From the entries below, reproduce exactly the line containing "def keepPut (p", the line containing "def Keep.lockAll (k", and every line in between, with nothing added.
---------- Data shown ----------
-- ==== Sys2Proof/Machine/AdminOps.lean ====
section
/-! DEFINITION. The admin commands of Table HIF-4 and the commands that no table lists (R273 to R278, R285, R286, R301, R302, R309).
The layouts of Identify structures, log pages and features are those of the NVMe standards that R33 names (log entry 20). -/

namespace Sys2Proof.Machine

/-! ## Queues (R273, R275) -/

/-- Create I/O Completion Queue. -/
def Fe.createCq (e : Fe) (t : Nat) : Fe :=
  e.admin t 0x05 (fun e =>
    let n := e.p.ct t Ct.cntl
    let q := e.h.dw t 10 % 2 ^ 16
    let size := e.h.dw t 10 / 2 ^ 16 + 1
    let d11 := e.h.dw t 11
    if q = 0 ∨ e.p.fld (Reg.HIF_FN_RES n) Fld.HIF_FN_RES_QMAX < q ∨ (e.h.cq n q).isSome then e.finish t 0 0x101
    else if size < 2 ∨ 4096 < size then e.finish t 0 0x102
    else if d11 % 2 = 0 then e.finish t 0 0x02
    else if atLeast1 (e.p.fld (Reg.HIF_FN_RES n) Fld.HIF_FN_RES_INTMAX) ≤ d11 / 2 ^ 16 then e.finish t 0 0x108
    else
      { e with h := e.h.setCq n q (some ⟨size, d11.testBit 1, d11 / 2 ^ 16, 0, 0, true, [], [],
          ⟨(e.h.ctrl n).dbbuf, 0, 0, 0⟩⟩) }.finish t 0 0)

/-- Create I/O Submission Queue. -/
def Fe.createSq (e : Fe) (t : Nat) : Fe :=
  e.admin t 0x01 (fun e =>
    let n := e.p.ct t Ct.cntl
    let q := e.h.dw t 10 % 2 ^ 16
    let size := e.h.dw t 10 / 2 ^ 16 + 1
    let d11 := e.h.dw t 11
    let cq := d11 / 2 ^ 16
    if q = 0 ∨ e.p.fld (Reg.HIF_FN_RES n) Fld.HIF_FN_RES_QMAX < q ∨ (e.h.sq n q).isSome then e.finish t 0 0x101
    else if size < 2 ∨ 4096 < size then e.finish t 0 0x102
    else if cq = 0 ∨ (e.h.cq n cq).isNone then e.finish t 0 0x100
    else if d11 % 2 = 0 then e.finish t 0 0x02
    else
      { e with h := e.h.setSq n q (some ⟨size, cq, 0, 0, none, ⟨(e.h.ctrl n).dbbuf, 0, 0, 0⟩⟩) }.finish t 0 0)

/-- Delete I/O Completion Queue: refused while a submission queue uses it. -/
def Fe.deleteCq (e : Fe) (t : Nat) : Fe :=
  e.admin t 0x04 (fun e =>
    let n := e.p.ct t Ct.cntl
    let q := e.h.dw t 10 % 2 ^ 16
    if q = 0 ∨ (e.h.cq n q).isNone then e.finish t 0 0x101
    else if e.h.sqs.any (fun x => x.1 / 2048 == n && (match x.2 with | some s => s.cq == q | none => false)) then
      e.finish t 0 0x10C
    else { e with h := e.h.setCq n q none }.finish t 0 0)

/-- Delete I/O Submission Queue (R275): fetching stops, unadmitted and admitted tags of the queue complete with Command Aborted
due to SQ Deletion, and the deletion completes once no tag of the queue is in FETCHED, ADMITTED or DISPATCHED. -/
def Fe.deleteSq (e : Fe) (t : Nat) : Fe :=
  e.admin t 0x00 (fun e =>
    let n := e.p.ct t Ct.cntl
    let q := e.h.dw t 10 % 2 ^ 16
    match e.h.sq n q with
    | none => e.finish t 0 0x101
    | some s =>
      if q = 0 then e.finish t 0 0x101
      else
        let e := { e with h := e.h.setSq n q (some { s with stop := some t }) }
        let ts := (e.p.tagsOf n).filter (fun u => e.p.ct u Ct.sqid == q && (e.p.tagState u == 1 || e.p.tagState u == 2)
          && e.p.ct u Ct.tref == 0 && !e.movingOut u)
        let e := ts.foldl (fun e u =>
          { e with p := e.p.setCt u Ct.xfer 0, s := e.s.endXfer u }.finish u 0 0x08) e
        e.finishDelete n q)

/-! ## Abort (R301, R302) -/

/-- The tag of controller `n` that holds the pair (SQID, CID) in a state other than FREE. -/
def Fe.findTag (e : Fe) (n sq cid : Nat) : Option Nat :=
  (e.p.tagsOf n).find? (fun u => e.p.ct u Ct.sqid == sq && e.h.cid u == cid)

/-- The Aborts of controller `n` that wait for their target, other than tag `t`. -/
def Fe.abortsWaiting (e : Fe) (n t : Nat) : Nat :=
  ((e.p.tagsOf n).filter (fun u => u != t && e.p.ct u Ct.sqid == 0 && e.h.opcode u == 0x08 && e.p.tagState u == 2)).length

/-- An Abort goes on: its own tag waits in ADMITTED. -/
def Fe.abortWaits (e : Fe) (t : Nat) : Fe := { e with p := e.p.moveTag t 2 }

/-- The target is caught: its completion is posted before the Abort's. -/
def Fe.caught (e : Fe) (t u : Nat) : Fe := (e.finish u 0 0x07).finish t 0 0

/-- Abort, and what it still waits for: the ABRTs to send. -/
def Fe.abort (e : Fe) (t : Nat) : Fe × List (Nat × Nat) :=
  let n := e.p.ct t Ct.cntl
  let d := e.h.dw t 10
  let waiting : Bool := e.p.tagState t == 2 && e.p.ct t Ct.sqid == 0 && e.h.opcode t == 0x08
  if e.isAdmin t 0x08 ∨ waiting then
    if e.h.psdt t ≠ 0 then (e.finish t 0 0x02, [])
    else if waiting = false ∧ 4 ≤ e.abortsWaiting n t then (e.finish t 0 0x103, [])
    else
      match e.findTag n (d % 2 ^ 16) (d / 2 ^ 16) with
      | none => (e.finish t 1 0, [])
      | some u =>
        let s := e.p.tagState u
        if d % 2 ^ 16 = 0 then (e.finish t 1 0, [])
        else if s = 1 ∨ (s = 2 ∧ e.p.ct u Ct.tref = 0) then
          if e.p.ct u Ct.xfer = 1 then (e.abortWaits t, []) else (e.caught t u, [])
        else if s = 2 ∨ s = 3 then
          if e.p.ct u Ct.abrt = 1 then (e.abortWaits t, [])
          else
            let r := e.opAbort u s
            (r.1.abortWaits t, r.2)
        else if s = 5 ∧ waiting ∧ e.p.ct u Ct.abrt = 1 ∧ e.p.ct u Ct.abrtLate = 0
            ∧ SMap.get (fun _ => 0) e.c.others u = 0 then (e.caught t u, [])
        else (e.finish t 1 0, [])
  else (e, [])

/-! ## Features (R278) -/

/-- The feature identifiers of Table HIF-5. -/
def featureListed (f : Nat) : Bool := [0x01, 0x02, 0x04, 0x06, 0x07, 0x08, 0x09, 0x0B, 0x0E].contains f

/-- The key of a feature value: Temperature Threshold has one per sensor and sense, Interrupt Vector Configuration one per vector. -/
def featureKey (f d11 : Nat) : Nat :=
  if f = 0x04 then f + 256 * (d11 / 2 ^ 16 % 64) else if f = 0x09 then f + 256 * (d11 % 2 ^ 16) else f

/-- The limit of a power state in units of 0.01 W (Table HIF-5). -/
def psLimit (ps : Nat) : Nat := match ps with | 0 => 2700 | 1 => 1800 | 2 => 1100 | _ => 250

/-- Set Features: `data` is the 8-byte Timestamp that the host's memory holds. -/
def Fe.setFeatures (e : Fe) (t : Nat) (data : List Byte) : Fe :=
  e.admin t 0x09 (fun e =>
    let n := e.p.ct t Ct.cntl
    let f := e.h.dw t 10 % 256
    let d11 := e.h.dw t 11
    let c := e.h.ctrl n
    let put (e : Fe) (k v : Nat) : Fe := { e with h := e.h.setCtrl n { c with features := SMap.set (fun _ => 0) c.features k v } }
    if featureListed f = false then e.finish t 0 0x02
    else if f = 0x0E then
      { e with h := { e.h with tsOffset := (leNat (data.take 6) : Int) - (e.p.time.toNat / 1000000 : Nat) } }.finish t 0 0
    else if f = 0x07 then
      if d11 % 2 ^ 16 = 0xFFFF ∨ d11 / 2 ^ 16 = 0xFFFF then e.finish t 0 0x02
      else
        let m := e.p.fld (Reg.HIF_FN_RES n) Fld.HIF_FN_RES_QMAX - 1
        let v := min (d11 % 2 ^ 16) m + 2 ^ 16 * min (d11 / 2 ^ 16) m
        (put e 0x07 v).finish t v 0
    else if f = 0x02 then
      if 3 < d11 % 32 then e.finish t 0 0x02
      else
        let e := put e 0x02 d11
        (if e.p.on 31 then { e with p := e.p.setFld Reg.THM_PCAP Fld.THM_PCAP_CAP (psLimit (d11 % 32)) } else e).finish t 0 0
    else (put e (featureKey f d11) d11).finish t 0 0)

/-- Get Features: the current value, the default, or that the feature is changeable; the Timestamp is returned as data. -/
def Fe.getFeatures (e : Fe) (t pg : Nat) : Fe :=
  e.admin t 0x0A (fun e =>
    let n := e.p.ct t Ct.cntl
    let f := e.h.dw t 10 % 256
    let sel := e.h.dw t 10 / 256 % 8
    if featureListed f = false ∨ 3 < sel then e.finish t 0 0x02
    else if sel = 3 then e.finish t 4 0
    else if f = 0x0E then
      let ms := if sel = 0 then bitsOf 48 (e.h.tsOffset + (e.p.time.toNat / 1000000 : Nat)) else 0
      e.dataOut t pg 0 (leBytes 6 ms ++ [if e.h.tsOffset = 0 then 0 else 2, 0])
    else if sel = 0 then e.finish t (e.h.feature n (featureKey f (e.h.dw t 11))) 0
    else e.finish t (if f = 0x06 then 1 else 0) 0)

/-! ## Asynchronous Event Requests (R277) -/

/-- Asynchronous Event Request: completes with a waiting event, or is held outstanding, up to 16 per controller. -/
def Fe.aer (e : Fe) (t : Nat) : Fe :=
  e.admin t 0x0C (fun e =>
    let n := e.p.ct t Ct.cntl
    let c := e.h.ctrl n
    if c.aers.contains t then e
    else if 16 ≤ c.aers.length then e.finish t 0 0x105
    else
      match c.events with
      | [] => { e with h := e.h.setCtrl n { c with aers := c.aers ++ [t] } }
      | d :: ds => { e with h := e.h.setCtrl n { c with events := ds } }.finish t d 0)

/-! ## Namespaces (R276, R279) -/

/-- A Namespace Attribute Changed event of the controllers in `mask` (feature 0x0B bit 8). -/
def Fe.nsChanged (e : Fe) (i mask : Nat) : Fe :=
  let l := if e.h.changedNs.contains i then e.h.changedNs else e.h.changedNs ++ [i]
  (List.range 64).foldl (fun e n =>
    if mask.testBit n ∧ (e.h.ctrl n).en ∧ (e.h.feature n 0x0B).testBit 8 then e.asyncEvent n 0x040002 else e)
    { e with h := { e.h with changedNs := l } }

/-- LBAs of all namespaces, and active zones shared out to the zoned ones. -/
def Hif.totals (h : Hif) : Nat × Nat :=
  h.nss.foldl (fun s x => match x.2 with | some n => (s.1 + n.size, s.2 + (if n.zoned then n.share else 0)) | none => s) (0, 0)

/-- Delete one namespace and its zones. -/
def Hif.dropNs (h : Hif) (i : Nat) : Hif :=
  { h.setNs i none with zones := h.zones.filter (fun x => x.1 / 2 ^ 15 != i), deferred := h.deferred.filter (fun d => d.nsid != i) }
----------
---------- Data shown ----------
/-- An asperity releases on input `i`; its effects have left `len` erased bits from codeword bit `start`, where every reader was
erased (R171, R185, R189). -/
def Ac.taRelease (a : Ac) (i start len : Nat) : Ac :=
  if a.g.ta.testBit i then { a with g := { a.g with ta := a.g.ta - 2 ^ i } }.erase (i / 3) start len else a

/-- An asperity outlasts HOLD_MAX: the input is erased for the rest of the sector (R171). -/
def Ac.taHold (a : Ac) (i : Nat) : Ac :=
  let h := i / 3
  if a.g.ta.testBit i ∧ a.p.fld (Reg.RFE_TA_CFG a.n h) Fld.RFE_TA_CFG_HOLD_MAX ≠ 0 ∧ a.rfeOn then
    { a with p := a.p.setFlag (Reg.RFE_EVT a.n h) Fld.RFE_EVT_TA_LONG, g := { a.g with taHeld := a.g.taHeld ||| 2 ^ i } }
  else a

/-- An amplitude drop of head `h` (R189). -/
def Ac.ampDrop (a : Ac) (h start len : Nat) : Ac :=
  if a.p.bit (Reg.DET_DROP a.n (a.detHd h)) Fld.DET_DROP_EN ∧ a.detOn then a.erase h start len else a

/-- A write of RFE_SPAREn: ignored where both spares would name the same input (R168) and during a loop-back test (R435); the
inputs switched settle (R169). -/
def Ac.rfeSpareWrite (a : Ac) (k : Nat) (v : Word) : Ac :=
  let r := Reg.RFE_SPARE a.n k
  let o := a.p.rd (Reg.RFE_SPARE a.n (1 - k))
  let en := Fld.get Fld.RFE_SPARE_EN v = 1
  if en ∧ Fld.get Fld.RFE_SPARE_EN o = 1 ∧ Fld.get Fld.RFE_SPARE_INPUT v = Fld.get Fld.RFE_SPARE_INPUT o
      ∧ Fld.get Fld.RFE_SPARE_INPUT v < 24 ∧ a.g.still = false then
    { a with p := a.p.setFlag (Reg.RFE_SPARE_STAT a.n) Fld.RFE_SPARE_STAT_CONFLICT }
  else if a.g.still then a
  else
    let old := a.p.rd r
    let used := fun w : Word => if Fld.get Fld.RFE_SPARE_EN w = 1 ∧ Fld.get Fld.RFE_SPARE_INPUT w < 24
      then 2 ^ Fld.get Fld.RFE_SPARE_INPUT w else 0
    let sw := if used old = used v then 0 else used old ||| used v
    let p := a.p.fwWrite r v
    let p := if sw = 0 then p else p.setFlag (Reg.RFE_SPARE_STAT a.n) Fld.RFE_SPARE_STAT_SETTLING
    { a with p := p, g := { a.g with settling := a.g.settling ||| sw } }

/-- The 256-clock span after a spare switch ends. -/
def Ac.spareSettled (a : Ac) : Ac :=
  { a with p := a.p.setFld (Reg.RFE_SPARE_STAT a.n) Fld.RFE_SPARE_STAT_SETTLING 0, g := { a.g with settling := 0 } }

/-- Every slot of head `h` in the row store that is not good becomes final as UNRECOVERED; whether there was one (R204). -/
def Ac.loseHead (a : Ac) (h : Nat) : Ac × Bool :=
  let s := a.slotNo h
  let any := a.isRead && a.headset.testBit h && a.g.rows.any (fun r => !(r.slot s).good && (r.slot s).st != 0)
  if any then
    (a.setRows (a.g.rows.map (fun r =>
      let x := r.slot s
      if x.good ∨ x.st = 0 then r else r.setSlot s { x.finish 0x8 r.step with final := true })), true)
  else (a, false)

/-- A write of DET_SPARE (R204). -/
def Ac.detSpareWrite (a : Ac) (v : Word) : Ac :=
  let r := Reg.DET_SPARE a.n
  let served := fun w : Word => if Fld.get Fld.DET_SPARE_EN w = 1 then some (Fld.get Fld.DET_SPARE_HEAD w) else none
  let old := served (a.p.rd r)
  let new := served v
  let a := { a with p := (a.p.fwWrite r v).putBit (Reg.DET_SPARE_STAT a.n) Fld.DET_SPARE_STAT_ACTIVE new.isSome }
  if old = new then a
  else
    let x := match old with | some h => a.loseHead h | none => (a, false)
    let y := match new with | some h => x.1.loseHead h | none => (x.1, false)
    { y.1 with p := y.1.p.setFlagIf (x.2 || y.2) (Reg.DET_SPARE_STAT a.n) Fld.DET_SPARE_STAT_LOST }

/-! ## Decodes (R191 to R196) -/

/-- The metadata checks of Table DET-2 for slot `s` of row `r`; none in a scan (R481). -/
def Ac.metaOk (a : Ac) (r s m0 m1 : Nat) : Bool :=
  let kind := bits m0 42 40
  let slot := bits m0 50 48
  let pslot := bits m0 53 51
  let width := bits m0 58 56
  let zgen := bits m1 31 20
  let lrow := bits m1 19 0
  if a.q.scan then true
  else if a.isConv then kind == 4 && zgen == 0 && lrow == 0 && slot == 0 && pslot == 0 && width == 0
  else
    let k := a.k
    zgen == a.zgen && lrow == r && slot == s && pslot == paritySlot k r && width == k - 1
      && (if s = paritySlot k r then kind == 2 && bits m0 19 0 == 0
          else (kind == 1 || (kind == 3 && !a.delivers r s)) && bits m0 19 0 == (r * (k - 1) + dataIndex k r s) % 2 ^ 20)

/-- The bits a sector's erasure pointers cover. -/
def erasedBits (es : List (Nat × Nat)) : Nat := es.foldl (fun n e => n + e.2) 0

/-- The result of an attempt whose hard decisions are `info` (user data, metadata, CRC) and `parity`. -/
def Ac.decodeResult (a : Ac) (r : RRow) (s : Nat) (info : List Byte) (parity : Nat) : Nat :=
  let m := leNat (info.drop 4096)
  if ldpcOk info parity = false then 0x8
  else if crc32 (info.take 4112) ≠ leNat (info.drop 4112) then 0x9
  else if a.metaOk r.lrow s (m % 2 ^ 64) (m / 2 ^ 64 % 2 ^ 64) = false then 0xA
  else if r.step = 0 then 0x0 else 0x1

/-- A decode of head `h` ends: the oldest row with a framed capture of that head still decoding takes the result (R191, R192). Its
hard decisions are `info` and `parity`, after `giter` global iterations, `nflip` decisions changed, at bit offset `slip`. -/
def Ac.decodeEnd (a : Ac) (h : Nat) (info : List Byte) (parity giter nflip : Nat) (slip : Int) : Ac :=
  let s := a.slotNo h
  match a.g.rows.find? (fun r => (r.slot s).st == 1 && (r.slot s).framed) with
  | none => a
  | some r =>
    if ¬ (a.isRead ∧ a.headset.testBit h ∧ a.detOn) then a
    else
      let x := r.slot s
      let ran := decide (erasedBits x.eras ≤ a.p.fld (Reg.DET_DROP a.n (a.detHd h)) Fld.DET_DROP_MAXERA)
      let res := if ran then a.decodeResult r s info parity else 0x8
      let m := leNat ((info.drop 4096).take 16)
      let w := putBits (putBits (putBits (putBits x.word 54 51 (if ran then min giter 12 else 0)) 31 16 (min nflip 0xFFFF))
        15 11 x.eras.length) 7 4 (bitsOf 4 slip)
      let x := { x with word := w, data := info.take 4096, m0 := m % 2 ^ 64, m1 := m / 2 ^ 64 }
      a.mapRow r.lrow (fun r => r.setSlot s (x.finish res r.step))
----------
---------- Data shown ----------
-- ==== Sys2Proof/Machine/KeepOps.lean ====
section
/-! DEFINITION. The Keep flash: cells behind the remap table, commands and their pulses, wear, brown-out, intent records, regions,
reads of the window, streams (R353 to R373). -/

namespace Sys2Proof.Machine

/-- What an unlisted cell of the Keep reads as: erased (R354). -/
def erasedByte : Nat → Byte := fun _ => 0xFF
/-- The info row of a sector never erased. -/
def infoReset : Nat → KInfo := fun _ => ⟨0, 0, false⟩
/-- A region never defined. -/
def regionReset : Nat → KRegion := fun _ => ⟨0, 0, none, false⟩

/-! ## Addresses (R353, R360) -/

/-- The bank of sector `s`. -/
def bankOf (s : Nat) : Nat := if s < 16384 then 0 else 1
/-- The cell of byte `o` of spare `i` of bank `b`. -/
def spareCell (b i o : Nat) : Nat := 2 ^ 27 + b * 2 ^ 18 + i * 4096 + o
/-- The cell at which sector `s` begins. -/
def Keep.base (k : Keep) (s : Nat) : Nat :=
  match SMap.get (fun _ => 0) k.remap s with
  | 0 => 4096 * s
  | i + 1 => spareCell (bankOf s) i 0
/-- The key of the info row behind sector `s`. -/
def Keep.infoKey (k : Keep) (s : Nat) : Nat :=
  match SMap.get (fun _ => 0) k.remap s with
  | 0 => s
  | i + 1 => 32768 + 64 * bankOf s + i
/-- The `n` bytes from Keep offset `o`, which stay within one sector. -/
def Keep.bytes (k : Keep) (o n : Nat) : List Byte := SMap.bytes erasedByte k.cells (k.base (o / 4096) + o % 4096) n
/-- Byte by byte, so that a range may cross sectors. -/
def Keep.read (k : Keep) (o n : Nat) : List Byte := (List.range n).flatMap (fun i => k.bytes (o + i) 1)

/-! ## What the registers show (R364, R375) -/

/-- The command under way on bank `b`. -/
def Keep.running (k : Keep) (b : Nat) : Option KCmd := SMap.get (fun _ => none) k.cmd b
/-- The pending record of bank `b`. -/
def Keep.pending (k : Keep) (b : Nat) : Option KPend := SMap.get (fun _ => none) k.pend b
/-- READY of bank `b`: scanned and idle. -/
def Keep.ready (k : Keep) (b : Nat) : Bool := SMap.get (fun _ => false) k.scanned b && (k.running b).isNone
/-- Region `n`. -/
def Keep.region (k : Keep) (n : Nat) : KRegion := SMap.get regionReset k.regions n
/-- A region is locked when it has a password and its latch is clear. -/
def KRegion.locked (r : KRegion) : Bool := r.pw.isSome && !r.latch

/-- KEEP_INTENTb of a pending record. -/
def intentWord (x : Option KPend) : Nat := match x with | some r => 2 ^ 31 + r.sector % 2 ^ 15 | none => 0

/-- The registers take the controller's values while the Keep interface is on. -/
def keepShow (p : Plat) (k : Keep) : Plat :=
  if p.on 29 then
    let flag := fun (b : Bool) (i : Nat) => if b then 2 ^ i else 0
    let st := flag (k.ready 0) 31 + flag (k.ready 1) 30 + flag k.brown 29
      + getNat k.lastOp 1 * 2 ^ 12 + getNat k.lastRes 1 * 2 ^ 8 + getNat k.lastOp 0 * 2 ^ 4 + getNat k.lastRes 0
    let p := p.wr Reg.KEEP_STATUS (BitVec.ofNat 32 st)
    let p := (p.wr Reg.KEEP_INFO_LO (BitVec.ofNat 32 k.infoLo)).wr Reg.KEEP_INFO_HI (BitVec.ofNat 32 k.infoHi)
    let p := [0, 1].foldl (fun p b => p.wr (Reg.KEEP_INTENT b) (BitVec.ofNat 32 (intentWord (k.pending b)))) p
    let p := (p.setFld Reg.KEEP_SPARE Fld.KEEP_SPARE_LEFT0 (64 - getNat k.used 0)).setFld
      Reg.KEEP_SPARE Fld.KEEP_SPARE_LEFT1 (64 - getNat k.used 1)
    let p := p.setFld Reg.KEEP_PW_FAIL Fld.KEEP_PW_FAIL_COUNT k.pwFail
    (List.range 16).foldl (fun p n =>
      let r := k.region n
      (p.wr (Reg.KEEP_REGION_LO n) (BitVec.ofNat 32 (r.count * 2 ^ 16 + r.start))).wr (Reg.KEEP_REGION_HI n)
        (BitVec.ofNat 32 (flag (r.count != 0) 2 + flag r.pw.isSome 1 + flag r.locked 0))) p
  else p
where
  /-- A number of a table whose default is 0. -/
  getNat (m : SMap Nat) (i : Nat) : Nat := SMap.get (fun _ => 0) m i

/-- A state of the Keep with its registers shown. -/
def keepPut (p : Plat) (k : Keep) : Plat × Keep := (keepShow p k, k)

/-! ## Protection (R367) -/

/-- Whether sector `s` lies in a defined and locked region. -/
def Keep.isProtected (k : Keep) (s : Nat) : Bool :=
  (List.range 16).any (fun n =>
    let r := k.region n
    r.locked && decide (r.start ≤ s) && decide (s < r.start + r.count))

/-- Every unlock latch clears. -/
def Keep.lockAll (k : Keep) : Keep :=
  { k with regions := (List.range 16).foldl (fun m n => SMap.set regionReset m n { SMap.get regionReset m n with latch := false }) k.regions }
----------
__Response for this exercise__.
def keepPut (p : Plat) (k : Keep) : Plat × Keep := (keepShow p k, k)

/-! ## Protection (R367) -/

/-- Whether sector `s` lies in a defined and locked region. -/
def Keep.isProtected (k : Keep) (s : Nat) : Bool :=
  (List.range 16).any (fun n =>
    let r := k.region n
    r.locked && decide (r.start ≤ s) && decide (s < r.start + r.count))

/-- Every unlock latch clears. -/
def Keep.lockAll (k : Keep) : Keep :=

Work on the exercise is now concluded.